Soon Wiley’s ‘When We Fell Apart’ Explores the Ever-Evolving Question of Belonging as Hyphenated Person

“Like Min, I also had the experience of being an outsider and maybe feeling even more like a foreigner in Korea than in America—which I think is a very common experience for a lot of Americans who are the children of immigrants,” says the author.

“Like Min, I also had the experience of being an outsider and maybe feeling even more like a foreigner in Korea than in America—which I think is a very common experience for a lot of Americans who are the children of immigrants,” says the author.

by Zeahaa Rehman
July 7, 2022




“Where do I belong?” This question—that everyone likely asks themselves at least once in their lifetime—often haunts immigrants and their children, especially if they are biracial. When you are divided between multiple countries, cultures, and languages yet feel like you don’t know enough of either to claim ownership, it creates ghosts of insecurity and uncertainty. Despite your best efforts to exorcise these ghosts, they reappear the next time you are subjected to a covert—cue well-meaning strangers asking you where you’re from—or overt act of discrimination.

This is the question that biracial Korean American author, Soon Wiley, works through in his debut novel, When We Fell Apart

Seoul’s Han River—which makes frequent appearances in the novel—with the ebbs and flows of its prose When We Fell Apart is equal parts suspenseful mystery and stirring exploration of identity.

Wiley wrote the novel over a period of seven years. “Initially, I was interested in the question of, ‘What would this guy do if his girl[friend] supposedly took her own life?’” he tells The RepresentASIAN Project. “I was interested in exploring how we process grief, but especially when it’s unexpected; when a tragedy occurs but that tragedy is inexplicable to us because it doesn’t really align with our perceptions of what was true.”

When We Fell Apart alternates between Min and Yu-jin’s point-of-view with Min’s perspective told in the third person and anchored in the present, while Yu-jin’s is in the first and details her journey from high school through university until her death.

“I was interested in exploring how we process grief, but especially when it’s unexpected; when a tragedy occurs but that tragedy is inexplicable to us because it doesn’t really align with our perceptions of what was true.”

Wiley initially wrote the novel entirely from Min’s perspective before he decided to add include Yu-jin’s perspective. “From Min’s perspective, he’s kind of an outsider. He’s observing things as an American,” he explains. “But once I was able to switch to Yu-jin’s point of view, I was able to view Korea from an insider’s perspective.”

Wiley deliberately chose to write Yu-jin’s chapters in the first person and changed Min’s perspective to the third. This was so that despite the knowledge of her death, which both Min and the reader receive early in the book, Yu-jin’s presence felt real to the reader.

Like many debut authors, Wiley’s journey to getting published was a bit of a rollercoaster. Wiley revised When We Feel Apart with an agent for three years—he had been working on the book for five—before she dropped him.

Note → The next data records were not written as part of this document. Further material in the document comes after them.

-- ==== Sys2Proof/Machine/Image.lean ====
section
/-! DEFINITION. The byte string of a Jeryn image as far as the spec lays it out (R391, R393, R516): header, section table, patch
entries, signature block and measurement. The spec gives the other sections no layout; the command brings what they say. -/

namespace Sys2Proof

open Sys2Proof.Machine

/-! ## Header and section table (R391) -/

/-- The offset of section entry `i`. -/
def sectAt (i : Nat) : Nat := 32 + 32 * i

/-- The offsets of the entries of the section table. -/
def Image.sects (im : Image) : List Nat := (List.range (leAt im.raw 6 2)).map sectAt

/-- The fields of the entry at `o`: type, offset and length of its section, and count. -/
def Image.sectType (im : Image) (o : Nat) : Nat := leAt im.raw o 2
def Image.sectOff (im : Image) (o : Nat) : Nat := leAt im.raw (o + 8) 8
def Image.sectLen (im : Image) (o : Nat) : Nat := leAt im.raw (o + 16) 8
def Image.sectCount (im : Image) (o : Nat) : Nat := leAt im.raw (o + 24) 4

/-- The entry of a section type, the first where there are several. -/
def Image.sect (im : Image) (typ : Nat) : Option Nat := im.sects.find? fun o => decide (im.sectType o = typ)

/-- The bytes of a section; none where the image has no such section. -/
def Image.section_ (im : Image) (typ : Nat) : List Byte := match im.sect typ with
  | some o => (im.raw.drop (im.sectOff o)).take (im.sectLen o)
  | none => []

/-- The byte offset of the first wrong field of a section entry: an unknown type, a field that must be zero, a section that leaves the
image, or patch entries that do not fill theirs. (DEDUCED, log 32) -/
def Image.entryBad (im : Image) (o : Nat) : Option Nat :=
  if im.sectType o = 0 ∨ 13 < im.sectType o then some o
  else if leAt im.raw (o + 2) 2 ≠ 0 then some (o + 2)
  else if leAt im.raw (o + 4) 4 ≠ 0 then some (o + 4)
  else if im.raw.length < im.sectOff o then some (o + 8)
  else if im.raw.length < im.sectOff o + im.sectLen o then some (o + 16)
  else if im.sectType o = 11 ∧ im.sectLen o ≠ 16 * im.sectCount o then some (o + 24)
  else if leAt im.raw (o + 28) 4 ≠ 0 then some (o + 28)
  else none

/-- The byte offset of the first wrong field of header and section table, for an image read with `len` bytes. (DEDUCED, log 32) -/
def Image.headBad (im : Image) (len : Nat) : Option Nat :=
  if leAt im.raw 0 4 ≠ 0x4E59524A then some 0
  else if leAt im.raw 4 2 ≠ 3 then some 4
  else if leAt im.raw 8 8 ≠ len then some 8
  else if im.raw.length < sectAt (leAt im.raw 6 2) then some 6
  else if leAt im.raw 16 16 ≠ 0 then some 16
  else im.sects.findSome? im.entryBad

/-! ## Patches (R393) -/

/-- The patch entry whose 16 bytes start at `b`. -/
def patchOf (b : List Byte) : Patch :=
  let w := wordAt b 0
  { typ := fld w 60 4, area := fld w 58 2, width := fld w 40 6, lsb := fld w 32 6, unit := fld w 16 12, off := (wordAt b 8).toNat }

/-- The patch entries in their order. -/
def Image.patches (im : Image) : List Patch :=
  let b := im.section_ 11
  (List.range (b.length / 16)).map fun i => patchOf (b.drop (16 * i))

/-- The byte offset of the first patch entry of a reserved type (R393, R395). (DEDUCED, log 32) -/
def Image.patchBad (im : Image) : Option Nat :=
  (im.patches.findIdx? fun p => decide (6 < p.typ)).map fun i => im.sectOff ((im.sect 11).getD 0) + 16 * i

/-- Reason `FORMAT` with its byte offset (R395). -/
def Image.formatBad (im : Image) (len : Nat) : Option Nat := match im.headBad len with
  | some d => some d
  | none => im.patchBad

/-! ## Measurement and signature (R391, R516) -/

/-- The image with the bytes of its `SIG` section taken as zero. -/
def Image.unsigned (im : Image) : List Byte := match im.sect 13 with
  | some o => im.raw.take (im.sectOff o) ++ zeros (im.section_ 13).length ++ im.raw.drop (im.sectOff o + (im.section_ 13).length)
  | none => im.raw

/-- The image measurement (R391). -/
def Image.measure (im : Image) : Nat := Config.sha256 im.unsigned

end Sys2Proof

namespace Sys2Proof.Machine

/-- Whether the owner's policy lets the image load (R516): unsigned images where no signature is required, else a block of 128 bytes that
holds the owner's key and a signature of the measurement by it. (DESIGN CHOICE, log 7) -/
def Helm.imageSigned (h : Helm) (im : Image) : Bool :=
  let b := im.section_ 13
  h.policy % 2 == 0 || (decide (b.length = 128) && decide (Config.sha256 (b.take 64) = Config.sha256 h.owner) &&
    Config.p256Ok (b.take 64) im.measure (b.drop 64))

end Sys2Proof.Machine
end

“[Afterwards], I probably submitted to, like, fifty literary agents and of those fifty, I would say maybe ten requested the full manuscript but no one offered me representation,” he remembers. “It got to the point where I started working on a second book.” Eventually, however, Wiley came across his current agent, Paper Literary’s Catherine Cho—who is also Korean—and the rest is a literary mystery.

“None of the characters that I encountered when I was in middle school or high school or even college were Asian or biracial,” says Wiley, when asked about whether he had encountered characters like Min—or himself—when he was young. “I did read a lot about characters like Min but none of them looked like him.”

Though this did not hinder Wiley from seeing parts of himself in characters he read about, he acknowledges that it probably would have been easier with characters who resembled both his internal and external qualities.

Perhaps this is why Wiley and his main character share some similarities. Like Min, Wiley is a biracial Korean American. Like Min, Wiley also lived in Seoul for a year after graduating college in 2009 in hopes of reconnecting with his Korean heritage and finding some part of himself.

“Like Min, I also had the experience of being an outsider and maybe feeling even more like a foreigner in Korea than in America—which I think is a very common experience for a lot of Americans who are the children of immigrants,” says Wiley.

“Like Min, I also had the experience of being an outsider and maybe feeling even more like a foreigner in Korea than in America—which I think is a very common experience for a lot of Americans who are the children of immigrants.”

And as Min worked through questions about his identity and belonging through the course of When We Fell Apart, so did Wiley. “[While] writing the book, I gave myself permission at some point to think, ‘There isn’t any set standard or benchmark you have to fit or make to connect with your culture. Whatever your comfort level is, that’s enough,” he says. 

Wiley theorizes that there are often two tracks when it comes to reconnecting with your heritage. He mentions some of his family members who deeply interested—and invested—in one’s family history, while others are disinterested to the point of not even wanting to eat the food. Though he is somewhere in the middle, he has learned that whatever path one takes, both are fine.

“You don’t have to prove to anyone that you’re more interested or that you’re less interested.”

When We Fell Apart is available now at bookstores nationwide.